Entries taken from a collection:
-- ==== Sys2Proof/Certificates/Slice0/Obligations.lean ====
section
/-! DEFINITION. The statements for the provers. Each docstring names the rule of spec/ it formalises. -/

open Sys2Proof Sys2Proof.Machine

/-! ### Encoding -/

/-- R92, R95: every word is either one of the eight commands, and then exactly the word the encoder gives, or the
decoder refuses it. -/
def Obligations.DecodeInvertsEncode : Prop :=
  ∀ (w : Word) (i : Instr), Sys2Proof.decode w = .ok i ↔ w = Sys2Proof.encode i

/-- R92: the words of the eight commands, written out bit by bit from the format of R90, decode to the command each
stands for; a word with a reserved bit set or an unassigned opcode does not decode. -/
def Obligations.WrittenWordsDecode : Prop :=
  decodeBytes [0b00000001#8, 0, 0, 0, 0, 0, 0, 0] = .ok (.mix, [])
    ∧ decodeBytes [0b00000010#8, 0, 0, 0, 0, 0, 0, 0] = .ok (.unmix, [])
    ∧ decodeBytes [0b00000011#8, 0, 0, 0, 0, 0, 0, 0] = .ok (.classify, [])
    ∧ decodeBytes [0b00010000#8, 0, 0, 0, 0, 0, 0, 0] = .ok (.codecNew, [])
    ∧ decodeBytes [0b00010001#8, 0, 0, 0, 0, 0, 0, 0] = .ok (.codecEncode, [])
    ∧ decodeBytes [0b00010010#8, 0, 0, 0, 0, 0, 0, 0] = .ok (.codecDecode, [])
    ∧ decodeBytes [0b00100000#8, 0, 0, 0, 0, 0, 0, 0] = .ok (.encode, [])
    ∧ decodeBytes [0b00100001#8, 0, 0, 0, 0, 0, 0, 0] = .ok (.decode, [])
    ∧ decodeBytes [0b00000001#8, 0b00000001#8, 0, 0, 0, 0, 0, 0] = .error .reservedBitsSet
    ∧ decodeBytes [0b00000100#8, 0, 0, 0, 0, 0, 0, 0] = .error (.unassignedOpcode 4#8)

/-- R63: the bytes of an access are those of its word, byte k carrying bits 8k+7..8k; laid out and read back they give
the word. -/
def Obligations.BytesAreLittleEndian : Prop :=
  (∀ (w : Word) (k j : Nat), j < 8 → (byteLane w k).getLsbD j = w.getLsbD (8 * k + j))
    ∧ ∀ w : Word, wordOfBytes (byteLane w 0) (byteLane w 1) (byteLane w 2) (byteLane w 3)
        (byteLane w 4) (byteLane w 5) (byteLane w 6) (byteLane w 7) = w

/-! ### The Engine -/

/-- While BUSY = 1 and it is the Engine's turn, a step is the Complete step of the command in CMD (R93); around it the
step only takes the turn. When it is the Engine's turn is the model's choice (log entry 6, DESIGN CHOICE): the Engine is
first in the order of turns, or no order is given, and then the Engine, not the Host, moves while BUSY = 1. The second
part is about the model's own placing of a command word (log entry 10, DESIGN CHOICE): the next step runs the command
that was placed. -/
def Obligations.StepRunsDecodedCommand : Prop :=
  (∀ (s : State) (i : Instr), s.busy = true → (s.turns = [] ∨ s.turns.head? = some .engine) →
    Sys2Proof.decode s.cmd = .ok i → step s = exec i { s with turns := s.turns.tail })
  ∧ ∀ (s : State) (i : Instr),
    step (s.withFetchWord 64 (Sys2Proof.encode i).toNat) = exec i (s.withFetchWord 64 (Sys2Proof.encode i).toNat)

/-- R94: a word whose bits 63:8 are not all 0, or whose OPC is not one of the eight, completes with ILLEGAL_CMD and
the whole word as payload; nothing else changes, KEY included. -/
def Obligations.IllegalWordCompletesWithIllegalCmd : Prop :=
  ∀ s : State, s.busy = true →
    (s.cmd.toNat / 256 ≠ 0 ∨ s.cmd.toNat % 256 ∉ [0x01, 0x02, 0x03, 0x10, 0x11, 0x12, 0x20, 0x21]) →
    engineTurn s = .next { s with busy := false, errCode := 0x10#8, errInfo0 := s.cmd, errInfo1 := 0#64 }

/-- R93, R98, R222: every command ends in exactly one completion, which records a code and its payload, zeroes KEY
exactly after a keyed command and clears BUSY; no command writes CMD, CTRL, OPA, RAND_OVR, ALPHA_STAGE,
ALPHA_STAGE_LEN or LOST. -/
def Obligations.EveryCommandCompletes : Prop :=
  ∀ (i : Instr) (s : State), ∃ (t : State) (c : Completion), exec i s = .next t
    ∧ t.busy = false ∧ t.errCode = c.code ∧ t.errInfo0 = c.info0 ∧ t.errInfo1 = c.info1
    ∧ t.key = (if i ∈ [Instr.mix, .unmix, .encode, .decode] then 0#64 else s.key)
    ∧ t.cmd = s.cmd ∧ t.lost = s.lost ∧ t.randMode = s.randMode ∧ t.traceEn = s.traceEn ∧ t.opa = s.opa
    ∧ t.randOvr = s.randOvr ∧ t.alphaStage = s.alphaStage ∧ t.alphaStageLen = s.alphaStageLen
    ∧ t.host = s.host ∧ t.turns = s.turns

/-- R224: a command that completes with an error writes only ERR_CODE and ERR_INFO, zeroes KEY if it is keyed, and
clears BUSY; only trace registers may differ besides, and only with TRACE_EN = 1. R33: RESULT is then written only on
success, and neither CODEC_NEW nor CODEC_ENCODE writes it at all. -/
def Obligations.ErrorCompletionWritesNoResult : Prop :=
  (∀ (i : Instr) (s t : State), exec i s = .next t → t.errCode ≠ 0x00#8 →
    t = { s with
          busy := false, errCode := t.errCode, errInfo0 := t.errInfo0, errInfo1 := t.errInfo1
          key := if i.keyed then 0#64 else s.key
          traceClass := t.traceClass, traceS1 := t.traceS1, traceS2 := t.traceS2, traceFinal := t.traceFinal }
    ∧ (s.traceEn = false → t.traceClass = s.traceClass ∧ t.traceS1 = s.traceS1 ∧ t.traceS2 = s.traceS2
        ∧ t.traceFinal = s.traceFinal))
  ∧ ∀ (i : Instr) (s t : State), (i = .codecNew ∨ i = .codecEncode) → exec i s = .next t → t.result = s.result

ABOUT THIS EXERCISE — Please, from the entries above, set down exactly the lines from the one containing "success, and neither" through the one containing "traceClass := t.traceClass, traceS1", and only those.

EXERCISE RESULT —
success, and neither CODEC_NEW nor CODEC_ENCODE writes it at all. -/
def Obligations.ErrorCompletionWritesNoResult : Prop :=
  (∀ (i : Instr) (s t : State), exec i s = .next t → t.errCode ≠ 0x00#8 →
    t = { s with
          busy := false, errCode := t.errCode, errInfo0 := t.errInfo0, errInfo1 := t.errInfo1
          key := if i.keyed then 0#64 else s.key
          traceClass := t.traceClass, traceS1 := t.traceS1, traceS2 := t.traceS2, traceFinal := t.traceFinal }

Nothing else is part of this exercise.